Activity
Please copy out every line in the entries that includes the word "hphase".

----- Records provided

/-- An instruction other than START that the decode can select in the current phase leaves the block alone or takes it
one STEP further. -/
theorem exec_next_advance_cases {i : Instr} {s t : State} (hi : ∀ n a b, i ≠ .start n a b)
    (hfits : i.fits s.block.phase = true) (h : exec i s = .next t) :
    ∃ blk : Block s.params.wMax, t = { s with block := blk, returned := t.returned } ∧
      (blk = s.block ∨ blk = s.block.advance) := by
  cases i with
  | start n a b => exact absurd rfl (hi n a b)
  | nop | stepIdle | stepDone | readStatus | readState => cases h; exact ⟨s.block, rfl, .inl rfl⟩
  | stepInit | stepProp | stepFinal =>
    cases h
    have hphase := of_decide_eq_true hfits
    refine ⟨_, rfl, .inr ?_⟩
    simp only [Block.advance, hphase]
  | readResult =>
    obtain ⟨-, hr⟩ | ⟨-, hr⟩ := execReadResult_cases s
    all_goals cases hr.symm.trans h
    exact ⟨s.block, rfl, .inl rfl⟩
  | reserved110 | reserved111 => cases h

theorem stepIn_fits (p : Phase) : (Instr.stepIn p).fits p = true := by
  cases p <;> rfl

/-- The decode selects only instructions that fit the phase (30_encoding.md rule R61). -/
theorem select_fits (cmd : BitVec 3) (p : Phase) (n : Nat) (a b : Operand) :
    (Instr.select cmd p n a b).fits p = true := by
  obtain rfl | rfl | rfl | rfl | rfl | rfl | rfl | rfl := command_code_cases cmd
  case inr.inr.inl => exact stepIn_fits p
  all_goals rfl

/-! ### The invariant of the machine -/

theorem State.Inv.withInputs {s : State} (h : s.Inv) (is : List HostInput) : (s.withInputs is).Inv :=
  ⟨h.params_valid, h.trial, h.unmarked⟩

theorem exec_keeps_inv {i : Instr} {s t : State} (hfits : i.fits s.block.phase = true) (hs : s.Inv)
    (h : exec i s = .next t) : t.Inv := by
  by_cases hi : ∀ n a b, i ≠ .start n a b
  · obtain ⟨blk, ht, hblk⟩ := exec_next_advance_cases hi hfits h
    rw [ht]
    refine ⟨hs.params_valid, ?_, hs.unmarked⟩
    obtain rfl | rfl := hblk
    · exact hs.trial
    · exact hs.trial.advance
  · push Not at hi
    obtain ⟨n, a, b, rfl⟩ := hi
    obtain ⟨-, blk, rfl, hblk⟩ := exec_start_next_cases h
    refine ⟨hs.params_valid, ?_, hs.unmarked⟩
    obtain rfl | ⟨m, x, y, hm, rfl⟩ := hblk
    · exact s.block.rejectTrial_trialInv
    · exact s.block.load_trialInv x y hm

/-- All a step that has a next state can have done. -/
theorem step_next_cases {s t : State} (h : step s = .next t) :
    (s.inputs = [] ∧ t = s) ∨
    (∃ rest, s.inputs = .reset :: rest ∧ t = (s.withInputs rest).powerOnReset) ∨
    (∃ c rest, s.inputs = .command c :: rest ∧ s.faultMark = none ∧
      exec (Instr.select c.cmd s.block.phase c.width c.aBus c.bBus) (s.withInputs rest) = .next t) := by
  obtain ⟨hin, hstep⟩ | ⟨rest, hin, hstep⟩ | ⟨c, rest, hin, hcommand⟩ := step_cases s
  · cases hstep.symm.trans h
    exact .inl ⟨hin, rfl⟩
  · cases hstep.symm.trans h
    exact .inr (.inl ⟨rest, hin, rfl⟩)
  · obtain ⟨f, -, hstep⟩ | ⟨-, -, hstep⟩ | ⟨hmark, -, hstep⟩ := hcommand
    · cases hstep.symm.trans h
    · cases hstep.symm.trans h
    · exact .inr (.inr ⟨c, rest, hin, hmark, hstep.symm.trans h⟩)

----------

Exercise result
    have hphase := of_decide_eq_true hfits
    simp only [Block.advance, hphase]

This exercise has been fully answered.